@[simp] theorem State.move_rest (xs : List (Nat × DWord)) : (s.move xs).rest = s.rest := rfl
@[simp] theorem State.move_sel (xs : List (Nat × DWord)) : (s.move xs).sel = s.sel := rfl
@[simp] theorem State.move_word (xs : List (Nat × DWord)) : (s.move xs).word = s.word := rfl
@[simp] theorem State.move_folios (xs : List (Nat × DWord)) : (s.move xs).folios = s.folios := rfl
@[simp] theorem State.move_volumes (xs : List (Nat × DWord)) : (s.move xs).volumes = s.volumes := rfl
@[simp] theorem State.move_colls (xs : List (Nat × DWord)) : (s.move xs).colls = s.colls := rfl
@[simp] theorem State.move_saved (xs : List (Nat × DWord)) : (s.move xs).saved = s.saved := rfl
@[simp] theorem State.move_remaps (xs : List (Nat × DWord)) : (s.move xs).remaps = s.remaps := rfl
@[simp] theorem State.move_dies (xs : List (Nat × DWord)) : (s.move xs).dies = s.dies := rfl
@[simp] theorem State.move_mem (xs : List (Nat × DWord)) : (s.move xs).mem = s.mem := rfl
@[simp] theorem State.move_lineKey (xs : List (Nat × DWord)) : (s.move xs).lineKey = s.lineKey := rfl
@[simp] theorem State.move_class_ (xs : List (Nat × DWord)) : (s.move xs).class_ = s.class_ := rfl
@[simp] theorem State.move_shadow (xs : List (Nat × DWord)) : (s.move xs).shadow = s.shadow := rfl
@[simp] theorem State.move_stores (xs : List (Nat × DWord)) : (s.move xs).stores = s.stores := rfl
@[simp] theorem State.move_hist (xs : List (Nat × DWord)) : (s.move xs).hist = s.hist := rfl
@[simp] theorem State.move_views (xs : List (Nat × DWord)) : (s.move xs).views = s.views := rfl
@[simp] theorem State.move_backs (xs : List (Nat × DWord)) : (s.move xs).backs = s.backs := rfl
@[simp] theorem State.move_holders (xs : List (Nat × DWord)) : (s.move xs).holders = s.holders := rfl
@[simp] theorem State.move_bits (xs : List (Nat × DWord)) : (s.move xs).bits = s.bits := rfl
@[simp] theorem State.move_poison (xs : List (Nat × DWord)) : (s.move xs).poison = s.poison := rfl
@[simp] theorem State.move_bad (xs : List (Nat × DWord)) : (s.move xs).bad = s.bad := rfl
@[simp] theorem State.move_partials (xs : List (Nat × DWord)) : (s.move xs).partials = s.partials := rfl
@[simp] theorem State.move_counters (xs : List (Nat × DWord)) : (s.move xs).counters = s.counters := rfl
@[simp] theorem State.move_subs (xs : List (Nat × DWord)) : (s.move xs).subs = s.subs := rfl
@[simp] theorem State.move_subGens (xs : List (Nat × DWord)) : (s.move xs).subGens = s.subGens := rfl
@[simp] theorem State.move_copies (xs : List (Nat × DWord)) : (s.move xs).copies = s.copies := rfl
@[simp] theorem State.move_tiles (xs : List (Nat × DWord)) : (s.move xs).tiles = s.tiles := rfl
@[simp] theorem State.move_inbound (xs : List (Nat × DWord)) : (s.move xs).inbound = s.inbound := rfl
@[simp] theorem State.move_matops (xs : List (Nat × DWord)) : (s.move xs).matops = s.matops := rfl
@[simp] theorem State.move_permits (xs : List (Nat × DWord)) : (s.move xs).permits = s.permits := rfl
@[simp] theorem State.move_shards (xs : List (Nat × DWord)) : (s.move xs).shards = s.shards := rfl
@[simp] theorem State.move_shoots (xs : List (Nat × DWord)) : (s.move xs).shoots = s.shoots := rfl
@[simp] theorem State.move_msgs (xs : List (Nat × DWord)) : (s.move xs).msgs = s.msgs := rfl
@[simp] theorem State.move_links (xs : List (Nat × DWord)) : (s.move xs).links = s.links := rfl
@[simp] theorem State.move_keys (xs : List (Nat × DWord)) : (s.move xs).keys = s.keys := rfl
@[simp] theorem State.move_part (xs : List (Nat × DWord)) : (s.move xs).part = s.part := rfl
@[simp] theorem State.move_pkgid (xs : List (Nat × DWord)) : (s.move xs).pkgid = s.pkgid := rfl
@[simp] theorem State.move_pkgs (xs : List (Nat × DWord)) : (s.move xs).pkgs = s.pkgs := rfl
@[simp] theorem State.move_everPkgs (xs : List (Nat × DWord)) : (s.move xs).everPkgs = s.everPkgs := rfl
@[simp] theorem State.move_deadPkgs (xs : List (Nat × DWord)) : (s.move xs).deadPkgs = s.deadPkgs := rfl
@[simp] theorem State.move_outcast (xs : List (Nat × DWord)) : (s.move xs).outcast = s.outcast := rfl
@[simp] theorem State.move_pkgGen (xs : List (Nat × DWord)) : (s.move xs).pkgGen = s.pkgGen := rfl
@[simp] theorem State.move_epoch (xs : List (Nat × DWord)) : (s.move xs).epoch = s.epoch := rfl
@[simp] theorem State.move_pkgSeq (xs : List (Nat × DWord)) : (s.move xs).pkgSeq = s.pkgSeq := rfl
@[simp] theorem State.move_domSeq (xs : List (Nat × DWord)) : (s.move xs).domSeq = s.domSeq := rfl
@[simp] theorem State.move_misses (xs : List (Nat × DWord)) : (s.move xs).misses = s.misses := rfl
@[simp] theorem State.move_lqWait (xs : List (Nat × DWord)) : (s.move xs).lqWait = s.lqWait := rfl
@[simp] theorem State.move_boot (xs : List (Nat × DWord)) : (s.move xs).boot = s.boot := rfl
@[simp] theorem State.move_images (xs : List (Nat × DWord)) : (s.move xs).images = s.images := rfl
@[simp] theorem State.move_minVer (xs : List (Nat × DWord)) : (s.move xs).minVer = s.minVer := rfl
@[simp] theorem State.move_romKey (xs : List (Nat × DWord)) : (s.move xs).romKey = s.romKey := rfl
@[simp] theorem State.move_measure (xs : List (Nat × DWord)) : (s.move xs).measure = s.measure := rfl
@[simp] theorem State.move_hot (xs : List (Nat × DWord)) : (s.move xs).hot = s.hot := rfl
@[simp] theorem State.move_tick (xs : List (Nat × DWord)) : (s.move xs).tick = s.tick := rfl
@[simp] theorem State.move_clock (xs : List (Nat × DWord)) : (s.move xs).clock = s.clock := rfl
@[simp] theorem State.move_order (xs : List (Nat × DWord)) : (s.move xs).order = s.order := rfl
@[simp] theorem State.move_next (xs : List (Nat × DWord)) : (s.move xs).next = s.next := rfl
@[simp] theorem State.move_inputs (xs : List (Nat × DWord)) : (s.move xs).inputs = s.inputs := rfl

:::

# Problem to work on
Exactly reproduce every line of the records.

# Answer to this task
@[simp] theorem State.move_rest (xs : List (Nat × DWord)) : (s.move xs).rest = s.rest := rfl
@[simp] theorem State.move_sel (xs : List (Nat × DWord)) : (s.move xs).sel = s.sel := rfl
@[simp] theorem State.move_word (xs : List (Nat × DWord)) : (s.move xs).word = s.word := rfl
@[simp] theorem State.move_folios (xs : List (Nat × DWord)) : (s.move xs).folios = s.folios := rfl
@[simp] theorem State.move_volumes (xs : List (Nat × DWord)) : (s.move xs).volumes = s.volumes := rfl
@[simp] theorem State.move_colls (xs : List (Nat × DWord)) : (s.move xs).colls = s.colls := rfl
@[simp] theorem State.move_saved (xs : List (Nat × DWord)) : (s.move xs).saved = s.saved := rfl
@[simp] theorem State.move_remaps (xs : List (Nat × DWord)) : (s.move xs).remaps = s.remaps := rfl
@[simp] theorem State.move_dies (xs : List (Nat × DWord)) : (s.move xs).dies = s.dies := rfl
@[simp] theorem State.move_mem (xs : List (Nat × DWord)) : (s.move xs).mem = s.mem := rfl
@[simp] theorem State.move_lineKey (xs : List (Nat × DWord)) : (s.move xs).lineKey = s.lineKey := rfl
@[simp] theorem State.move_class_ (xs : List (Nat × DWord)) : (s.move xs).class_ = s.class_ := rfl
@[simp] theorem State.move_shadow (xs : List (Nat × DWord)) : (s.move xs).shadow = s.shadow := rfl
@[simp] theorem State.move_stores (xs : List (Nat × DWord)) : (s.move xs).stores = s.stores := rfl
@[simp] theorem State.move_hist (xs : List (Nat × DWord)) : (s.move xs).hist = s.hist := rfl
@[simp] theorem State.move_views (xs : List (Nat × DWord)) : (s.move xs).views = s.views := rfl
@[simp] theorem State.move_backs (xs : List (Nat × DWord)) : (s.move xs).backs = s.backs := rfl
@[simp] theorem State.move_holders (xs : List (Nat × DWord)) : (s.move xs).holders = s.holders := rfl
@[simp] theorem State.move_bits (xs : List (Nat × DWord)) : (s.move xs).bits = s.bits := rfl
@[simp] theorem State.move_poison (xs : List (Nat × DWord)) : (s.move xs).poison = s.poison := rfl
@[simp] theorem State.move_bad (xs : List (Nat × DWord)) : (s.move xs).bad = s.bad := rfl
@[simp] theorem State.move_partials (xs : List (Nat × DWord)) : (s.move xs).partials = s.partials := rfl
@[simp] theorem State.move_counters (xs : List (Nat × DWord)) : (s.move xs).counters = s.counters := rfl
@[simp] theorem State.move_subs (xs : List (Nat × DWord)) : (s.move xs).subs = s.subs := rfl
@[simp] theorem State.move_subGens (xs : List (Nat × DWord)) : (s.move xs).subGens = s.subGens := rfl
@[simp] theorem State.move_copies (xs : List (Nat × DWord)) : (s.move xs).copies = s.copies := rfl
@[simp] theorem State.move_tiles (xs : List (Nat × DWord)) : (s.move xs).tiles = s.tiles := rfl
@[simp] theorem State.move_inbound (xs : List (Nat × DWord)) : (s.move xs).inbound = s.inbound := rfl
@[simp] theorem State.move_matops (xs : List (Nat × DWord)) : (s.move xs).matops = s.matops := rfl
@[simp] theorem State.move_permits (xs : List (Nat × DWord)) : (s.move xs).permits = s.permits := rfl
@[simp] theorem State.move_shards (xs : List (Nat × DWord)) : (s.move xs).shards = s.shards := rfl
@[simp] theorem State.move_shoots (xs : List (Nat × DWord)) : (s.move xs).shoots = s.shoots := rfl
@[simp] theorem State.move_msgs (xs : List (Nat × DWord)) : (s.move xs).msgs = s.msgs := rfl
@[simp] theorem State.move_links (xs : List (Nat × DWord)) : (s.move xs).links = s.links := rfl
@[simp] theorem State.move_keys (xs : List (Nat × DWord)) : (s.move xs).keys = s.keys := rfl
@[simp] theorem State.move_part (xs : List (Nat × DWord)) : (s.move xs).part = s.part := rfl
@[simp] theorem State.move_pkgid (xs : List (Nat × DWord)) : (s.move xs).pkgid = s.pkgid := rfl
@[simp] theorem State.move_pkgs (xs : List (Nat × DWord)) : (s.move xs).pkgs = s.pkgs := rfl
@[simp] theorem State.move_everPkgs (xs : List (Nat × DWord)) : (s.move xs).everPkgs = s.everPkgs := rfl
@[simp] theorem State.move_deadPkgs (xs : List (Nat × DWord)) : (s.move xs).deadPkgs = s.deadPkgs := rfl
@[simp] theorem State.move_outcast (xs : List (Nat × DWord)) : (s.move xs).outcast = s.outcast := rfl
@[simp] theorem State.move_pkgGen (xs : List (Nat × DWord)) : (s.move xs).pkgGen = s.pkgGen := rfl
@[simp] theorem State.move_epoch (xs : List (Nat × DWord)) : (s.move xs).epoch = s.epoch := rfl
@[simp] theorem State.move_pkgSeq (xs : List (Nat × DWord)) : (s.move xs).pkgSeq = s.pkgSeq := rfl
@[simp] theorem State.move_domSeq (xs : List (Nat × DWord)) : (s.move xs).domSeq = s.domSeq := rfl
@[simp] theorem State.move_misses (xs : List (Nat × DWord)) : (s.move xs).misses = s.misses := rfl
@[simp] theorem State.move_lqWait (xs : List (Nat × DWord)) : (s.move xs).lqWait = s.lqWait := rfl
@[simp] theorem State.move_boot (xs : List (Nat × DWord)) : (s.move xs).boot = s.boot := rfl
@[simp] theorem State.move_images (xs : List (Nat × DWord)) : (s.move xs).images = s.images := rfl
@[simp] theorem State.move_minVer (xs : List (Nat × DWord)) : (s.move xs).minVer = s.minVer := rfl
@[simp] theorem State.move_romKey (xs : List (Nat × DWord)) : (s.move xs).romKey = s.romKey := rfl
@[simp] theorem State.move_measure (xs : List (Nat × DWord)) : (s.move xs).measure = s.measure := rfl
@[simp] theorem State.move_hot (xs : List (Nat × DWord)) : (s.move xs).hot = s.hot := rfl
@[simp] theorem State.move_tick (xs : List (Nat × DWord)) : (s.move xs).tick = s.tick := rfl
@[simp] theorem State.move_clock (xs : List (Nat × DWord)) : (s.move xs).clock = s.clock := rfl
@[simp] theorem State.move_order (xs : List (Nat × DWord)) : (s.move xs).order = s.order := rfl
@[simp] theorem State.move_next (xs : List (Nat × DWord)) : (s.move xs).next = s.next := rfl
@[simp] theorem State.move_inputs (xs : List (Nat × DWord)) : (s.move xs).inputs = s.inputs := rfl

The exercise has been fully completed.